(DATASET Opens)

-- ==== Sys2Proof/Machine/Hash.lean ====
section
/-! DEFINITION. Hashes and generators: HASH32 (R116), mix64 (R117), and SHA-256 of FIPS 180-4, which
R51 and R50 name (PRESUMED, log 14). -/

namespace Sys2Proof.Machine

/-- R116. -/
def hash32 (x : Word) : Word :=
  let x := x ^^^ (x >>> 16)
  let x := x * 0x6C8E9CF5#32
  let x := x ^^^ (x >>> 13)
  let x := x * 0x2F4A7C15#32
  x ^^^ (x >>> 16)

/-- R117. -/
def mix64 (key ctr : DWord) : DWord :=
  let z := ctr ^^^ key.rotateLeft 17
  let z := z ^^^ (z >>> 31)
  let z := z * 0xD6E8FEB86659FD93#64
  let z := z ^^^ (z >>> 29)
  let z := z * 0xA5A3564E2B1C8F27#64
  let z := z ^^^ key
  z ^^^ (z >>> 32)

/-- FIPS 180-4 section 4.2.2: the round constants. -/
def shaK : List Word :=
  [0x428a2f98#32, 0x71374491#32, 0xb5c0fbcf#32, 0xe9b5dba5#32, 0x3956c25b#32, 0x59f111f1#32,
   0x923f82a4#32, 0xab1c5ed5#32, 0xd807aa98#32, 0x12835b01#32, 0x243185be#32, 0x550c7dc3#32,
   0x72be5d74#32, 0x80deb1fe#32, 0x9bdc06a7#32, 0xc19bf174#32, 0xe49b69c1#32, 0xefbe4786#32,
   0x0fc19dc6#32, 0x240ca1cc#32, 0x2de92c6f#32, 0x4a7484aa#32, 0x5cb0a9dc#32, 0x76f988da#32,
   0x983e5152#32, 0xa831c66d#32, 0xb00327c8#32, 0xbf597fc7#32, 0xc6e00bf3#32, 0xd5a79147#32,
   0x06ca6351#32, 0x14292967#32] ++
  [0x27b70a85#32, 0x2e1b2138#32, 0x4d2c6dfc#32, 0x53380d13#32, 0x650a7354#32, 0x766a0abb#32,
   0x81c2c92e#32, 0x92722c85#32, 0xa2bfe8a1#32, 0xa81a664b#32, 0xc24b8b70#32, 0xc76c51a3#32,
   0xd192e819#32, 0xd6990624#32, 0xf40e3585#32, 0x106aa070#32, 0x19a4c116#32, 0x1e376c08#32,
   0x2748774c#32, 0x34b0bcb5#32, 0x391c0cb3#32, 0x4ed8aa4a#32, 0x5b9cca4f#32, 0x682e6ff3#32,
   0x748f82ee#32, 0x78a5636f#32, 0x84c87814#32, 0x8cc70208#32, 0x90befffa#32, 0xa4506ceb#32,
   0xbef9a3f7#32, 0xc67178f2#32]

/-- FIPS 180-4 section 5.3.3: the initial hash value. -/
def shaH0 : List Word :=
  [0x6a09e667#32, 0xbb67ae85#32, 0x3c6ef372#32, 0xa54ff53a#32, 0x510e527f#32, 0x9b05688c#32,
   0x1f83d9ab#32, 0x5be0cd19#32]

/-- FIPS 180-4 section 6.2.2 step 1: the message schedule, newest word first, `n` words more. -/
def shaSchedule : Nat → List Word → List Word
  | 0, w => w
  | n + 1, w =>
    let a := w.getD 1 0#32
    let b := w.getD 14 0#32
    let s1 := a.rotateRight 17 ^^^ a.rotateRight 19 ^^^ (a >>> 10)
    let s0 := b.rotateRight 7 ^^^ b.rotateRight 18 ^^^ (b >>> 3)
    shaSchedule n ((s1 + w.getD 6 0#32 + s0 + w.getD 15 0#32) :: w)

/-- FIPS 180-4 section 6.2.2 step 3: one round. -/
def shaRound (h : List Word) (kw : Word × Word) : List Word :=
  match h with
  | [a, b, c, d, e, f, g, hh] =>
    let s1 := e.rotateRight 6 ^^^ e.rotateRight 11 ^^^ e.rotateRight 25
    let ch := (e &&& f) ^^^ (~~~e &&& g)
    let t1 := hh + s1 + ch + kw.1 + kw.2
    let s0 := a.rotateRight 2 ^^^ a.rotateRight 13 ^^^ a.rotateRight 22
    let maj := (a &&& b) ^^^ (a &&& c) ^^^ (b &&& c)
    [t1 + s0 + maj, a, b, c, d + t1, e, f, g]
  | h => h

/-- FIPS 180-4 section 6.2.2: one block of 16 words. -/
def shaBlock (h block : List Word) : List Word :=
  let w := (shaSchedule 48 block.reverse).reverse
  List.zipWith (· + ·) h ((shaK.zip w).foldl shaRound h)

/-- Big-endian words of a byte string whose length is a multiple of 4. -/
def beWords : List Byte → List Word
  | a :: b :: c :: d :: rest => (a ++ b ++ c ++ d) :: beWords rest
  | _ => []

/-- The blocks in order. -/
def shaBlocks : Nat → List Word → List Word → List Word
  | 0, h, _ => h
  | n + 1, h, ws => shaBlocks n (shaBlock h (ws.take 16)) (ws.drop 16)

/-- The big-endian bytes of a 32-bit word. -/
def beBytes (w : Word) : List Byte :=
  [w.extractLsb' 24 8, w.extractLsb' 16 8, w.extractLsb' 8 8, w.extractLsb' 0 8]

/-- SHA-256 of a byte string (FIPS 180-4, PRESUMED, log 14), as 32 bytes in digest order. -/
def sha256 (bs : List Byte) : List Byte :=
  let bits := 8 * bs.length
  let pad := (119 - bs.length % 64) % 64
  let len := (List.range 8).map fun i => BitVec.ofNat 8 (bits / 2 ^ (8 * (7 - i)))
  let ws := beWords (bs ++ [0x80#8] ++ List.replicate pad 0#8 ++ len)
  (shaBlocks (ws.length / 16) shaH0 ws).flatMap beBytes

end Sys2Proof.Machine
end

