-- ==== Sys2Proof/Machine/Budget.lean ====
section
/-! DEFINITION. Allowances as they are debited (R314, R335, R336), and the links a request crosses (R18, R34, R38, R39). -/

namespace Sys2Proof.Machine

open Sys2Proof

/-- R314: an allowance of a tenant, by kind 1 to 5. -/
def Tenant.budget (t : Tenant) (kind : Nat) : Allowance := SMap.get {} t.budgets kind
/-- Writes an allowance. -/
def Tenant.setBudget (t : Tenant) (kind : Nat) (a : Allowance) : Tenant := { t with budgets := SMap.set {} t.budgets kind a }

/-- R336: may n units of a kind be taken now?  Only HARD makes traffic wait. -/
def State.canPay (s : State) (t kind n : Nat) : Bool :=
  let a := (s.tenant t).budget kind
  a.pol != 2 || n ≤ a.rem

/-- R335: n units of a kind are debited. -/
def State.pay (s : State) (t kind n : Nat) : State :=
  if n == 0 then s else s.modTenant t fun x => let a := x.budget kind; x.setBudget kind { a with rem := a.rem - n }

/-- R336: may n bytes of a kind counted in 64 bytes move now? -/
def State.canPayBytes (s : State) (t kind n : Nat) : Bool :=
  let a := (s.tenant t).budget kind
  n == 0 || a.pol != 2 || (a.rem != 0 && (a.carry + n) / 64 ≤ a.rem)

/-- R335: n bytes of a kind are debited, a unit for every 64; what is left over counts toward the next unit (DEDUCED, log 52). -/
def State.payBytes (s : State) (t kind n : Nat) : State :=
  if n == 0 then s else s.modTenant t fun x =>
    let a := x.budget kind
    x.setBudget kind { a with rem := a.rem - (a.carry + n) / 64, carry := (a.carry + n) % 64 }

/-- R336: a tenant under SOFT with a kind exhausted is served after tenants with remainder. -/
def State.softOut (s : State) (t kind : Nat) : Bool := let a := (s.tenant t).budget kind; a.pol == 1 && a.rem == 0

/-- R38: the number of the die link of two dies: 12 to 17, after the twelve package links (DESIGN CHOICE, log 33). -/
def dieLink (a b : Nat) : Nat :=
  let lo := Nat.min a b
  11 + (if lo == 0 then 0 else if lo == 1 then 2 else 3) + Nat.max a b

/-- R38: the die links from one die to another. -/
def dieHop (a b : Nat) : List Nat := if a == b then [] else [dieLink a b]

/-- R18: the die of the host port that serves the host lines of a home die (DESIGN CHOICE, log 62). -/
def portDie (die : Nat) : Nat := 2 * (die / 2)

/-- R18, R34, R38, R39: the links a request of a die to a line crosses: the direct link to the line's home die and, for a host line that
the slice there has not, or is not to answer, from there to the die of its port; or the way to the package link of the route, which is
attached to the die of its number over 3. -/
def State.linksTo (s : State) (die line : Nat) (through : Bool := false) : List Nat :=
  if s.ownHbm (64 * line) then dieHop die (s.homeDie line)
  else if isHostPa (64 * line) then
    dieHop die (s.homeDie line) ++ if through || !(s.llcLine line).valid then dieHop (s.homeDie line) (portDie (s.homeDie line)) else []
  else
    let l := (s.rtblEntry (pkgOf (64 * line))).toNat % 16
    dieHop die (l / 3) ++ [l]

/-- R335: the kind of allowance a link debits: package links are those below 12. -/
def linkKind (l : Nat) : Nat := if l < 12 then 3 else 2

/-- R335: bytes enter links; tenant 32 is nobody. -/
def State.bill (s : State) (t : Nat) (links : List Nat) (n : Nat) : State := if 32 ≤ t then s else links.foldl (fun (s : State) l => s.payBytes t (linkKind l) n) s

/-- R34: is a link up?  Package links are down until trained; die links are up unless taken down. -/
def State.linkIsUp (s : State) (n : Nat) : Bool := if n < 12 then SMap.get false s.pk.links n else !SMap.get false s.pk.links n
/-- Takes a link up or down. -/
def State.setLink (s : State) (n : Nat) (up : Bool) : State :=
  { s with pk := { s.pk with links := SMap.set false s.pk.links n (if n < 12 then up else !up) } }

/-- R36: the enabled ways of a set of a slice. -/
def Slice.enabledWays (x : Slice) (set : Nat) : Nat := ((List.range 16).filter fun w => !x.disabled.contains (16 * set + w)).length

end Sys2Proof.Machine
end

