-- ==== Sys2Proof/Machine/Translate.lean ====
section
/-! DEFINITION. Regions (R187-R190), translation (R322-R325) and the checks every virtual access makes,
in the order of R191. -/

namespace Sys2Proof.Machine

open Sys2Proof

/-- R315, R316: what a system fault reports of itself. -/
structure FaultInfo where
  code : Nat := 0
  reason : Nat := 0
  addr : Nat := 0
  info : Nat := 0
  paddr : Nat := 0
  deriving DecidableEq, Repr, Inhabited

/-- R315: the code of PAGE. -/
def cPAGE : Nat := 0x10
/-- R315: the code of PROT. -/
def cPROT : Nat := 0x11
/-- R315: the code of DOMAIN. -/
def cDOMAIN : Nat := 0x12
/-- R315: the code of ECCU. -/
def cECCU : Nat := 0x13
/-- R315: the code of COPYBOUND. -/
def cCOPYBOUND : Nat := 0x14
/-- R315: the code of COPYADDR. -/
def cCOPYADDR : Nat := 0x15
/-- R315: the code of BUDGET. -/
def cBUDGET : Nat := 0x16

/-- PROT with a reason of R316 at an address. -/
def prot (reason addr : Nat) : FaultInfo := { code := cPROT, reason := reason, addr := addr }
/-- R316: PROT reasons ALIGN, SCRATCH, HANDLE, TASK and the others, by number. -/
def rACCESS : Nat := 0
/-- R316. -/
def rALIGN : Nat := 1
/-- R316. -/
def rWINDOW : Nat := 2
/-- R316. -/
def rRESERVEDPA : Nat := 3
/-- R316. -/
def rSCRATCH : Nat := 4
/-- R316. -/
def rHSTATE : Nat := 5
/-- R316. -/
def rHANDLE : Nat := 6
/-- R316. -/
def rSHAPE : Nat := 7
/-- R316. -/
def rFMT : Nat := 8
/-- R316. -/
def rTASK : Nat := 9
/-- R316. -/
def rSPAWN : Nat := 10
/-- R316. -/
def rFSCOPE : Nat := 11
/-- R316. -/
def rSYSREG : Nat := 12
/-- R316. -/
def rHTRAP : Nat := 13
/-- R316. -/
def rROUTE : Nat := 14
/-- R316. -/
def rLENGTH : Nat := 15
/-- R316. -/
def rNOPKG : Nat := 16

/-- R182: canonical, bits [63:55] all equal to bit 54. -/
def canonical (va : DWord) : Bool := va.toNat < 2 ^ 54 || 2 ^ 64 - 2 ^ 54 ≤ va.toNat

/-- R322: the physical address of a context entry. -/
def State.ctxEntry (s : State) (asid : Nat) : Nat := (s.dev64 0x407).toNat + 64 * asid
/-- R322: ROOT. -/
def State.ctxRoot (s : State) (asid : Nat) : Nat := s.readPhys (s.ctxEntry asid) 8
/-- R322: RGNBASE. -/
def State.ctxRgn (s : State) (asid : Nat) : Nat := s.readPhys (s.ctxEntry asid + 8) 8
/-- R322: TENANT. -/
def State.ctxTenant (s : State) (asid : Nat) : Nat := s.readPhys (s.ctxEntry asid + 16) 1

/-- R187: a region entry's two words, from the core's cached copy where it has one, else from memory. -/
def State.rgnWords (s : State) (core : Option Nat) (asid e : Nat) : DWord × DWord :=
  match s.m.rgn.find? (fun r => core == some r.core && r.asid == asid && r.e == e) with
  | some r => (r.w0, r.w1)
  | none =>
    let b := s.ctxRgn asid + 16 * e
    (BitVec.ofNat 64 (s.readPhys b 8), BitVec.ofNat 64 (s.readPhys (b + 8) 8))

/-- R33: is a region entry that is read from memory poisoned? -/
def State.rgnBad (s : State) (core : Option Nat) (asid e : Nat) : Bool :=
  !(s.m.rgn.any fun r => core == some r.core && r.asid == asid && r.e == e) &&
  ((s.readPa none (s.ctxRgn asid + 16 * e) 8).2 || (s.readPa none (s.ctxRgn asid + 16 * e + 8) 8).2)

/-- R187, R188: what governs an access. -/
structure Region where
  dom : Dom := .package
  cache : Nat := 0
  task : Bool := false
  hcore : Nat := 0
  hdie : Nat := 0
  deriving DecidableEq, Repr, Inhabited

/-- R187: the DOM field. -/
def domOf : Nat → Dom
  | 0 => .core | 1 => .die | 2 => .package | 3 => .domain | _ => .host

/-- R242: the code of a domain; also the nesting order of R219. -/
def Dom.code : Dom → Nat
  | .core => 0 | .die => 1 | .package => 2 | .domain => 3 | .host => 4

/-- A field of a 64-bit word. -/
def bits (w : DWord) (hi lo : Nat) : Nat := w.toNat / 2 ^ lo % 2 ^ (hi + 1 - lo)

/-- R187: does a valid entry hold the granule? -/
def entryHolds (w0 w1 : DWord) (g : Nat) : Bool :=
  bits w0 7 7 == 1 && bits w0 54 16 ≤ g && g ≤ bits w1 54 16

/-- R187: the region of an entry, however it came into memory: its reserved bits are not looked at, and DOM 5 to 7 are HOST (DESIGN
CHOICE, log 54). -/
def entryRegion (w0 w1 : DWord) : Region :=
  { dom := domOf (bits w0 6 4), cache := bits w0 3 2, task := bits w0 1 1 == 1,
    hcore := bits w1 15 8, hdie := bits w1 1 0 }

/-- R188: the valid entry of lowest number whose range holds the address, else the default region. -/
def State.regionOf (s : State) (core : Option Nat) (asid : Nat) (va : DWord) : Region :=
  let g := bits va 54 16
  match (List.range 64).find? (fun e => entryHolds (s.rgnWords core asid e).1 (s.rgnWords core asid e).2 g) with
  | some e => entryRegion (s.rgnWords core asid e).1 (s.rgnWords core asid e).2
  | none => {}

/-- R188, R33: the poisoned entry that a search for the address meets before one that holds it, as the fault it raises. -/
def State.rgnFault (s : State) (core : Option Nat) (asid : Nat) (va : DWord) : Option FaultInfo :=
  match (List.range 64).find? (fun e => s.rgnBad core asid e || entryHolds (s.rgnWords core asid e).1 (s.rgnWords core asid e).2 (bits va 54 16)) with
  | some e => if s.rgnBad core asid e then some { code := cECCU, addr := va.toNat, paddr := s.ctxRgn asid + 16 * e } else none
  | none => none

(DATASET Closes)

**TASK INSTRUCTIONS:** Give back the entries above exactly as they are, from their first line through the line that contains "0x06ca6351#32, 0x14292967#32] ++", both included, with nothing else.

**RESULT FOR THIS TASK:**
-- ==== Sys2Proof/Machine/Hash.lean ====
section
/-! DEFINITION. Hashes and generators: HASH32 (R116), mix64 (R117), and SHA-256 of FIPS 180-4, which
R51 and R50 name (PRESUMED, log 14). -/

namespace Sys2Proof.Machine

/-- R116. -/
def hash32 (x : Word) : Word :=
  let x := x ^^^ (x >>> 16)
  let x := x * 0x6C8E9CF5#32
  let x := x ^^^ (x >>> 13)
  let x := x * 0x2F4A7C15#32
  x ^^^ (x >>> 16)

/-- R117. -/
def mix64 (key ctr : DWord) : DWord :=
  let z := ctr ^^^ key.rotateLeft 17
  let z := z ^^^ (z >>> 31)
  let z := z * 0xD6E8FEB86659FD93#64
  let z := z ^^^ (z >>> 29)
  let z := z * 0xA5A3564E2B1C8F27#64
  let z := z ^^^ key
  z ^^^ (z >>> 32)

/-- FIPS 180-4 section 4.2.2: the round constants. -/
def shaK : List Word :=
  [0x428a2f98#32, 0x71374491#32, 0xb5c0fbcf#32, 0xe9b5dba5#32, 0x3956c25b#32, 0x59f111f1#32,
   0x923f82a4#32, 0xab1c5ed5#32, 0xd807aa98#32, 0x12835b01#32, 0x243185be#32, 0x550c7dc3#32,
   0x72be5d74#32, 0x80deb1fe#32, 0x9bdc06a7#32, 0xc19bf174#32, 0xe49b69c1#32, 0xefbe4786#32,
   0x0fc19dc6#32, 0x240ca1cc#32, 0x2de92c6f#32, 0x4a7484aa#32, 0x5cb0a9dc#32, 0x76f988da#32,
   0x983e5152#32, 0xa831c66d#32, 0xb00327c8#32, 0xbf597fc7#32, 0xc6e00bf3#32, 0xd5a79147#32,
   0x06ca6351#32, 0x14292967#32] ++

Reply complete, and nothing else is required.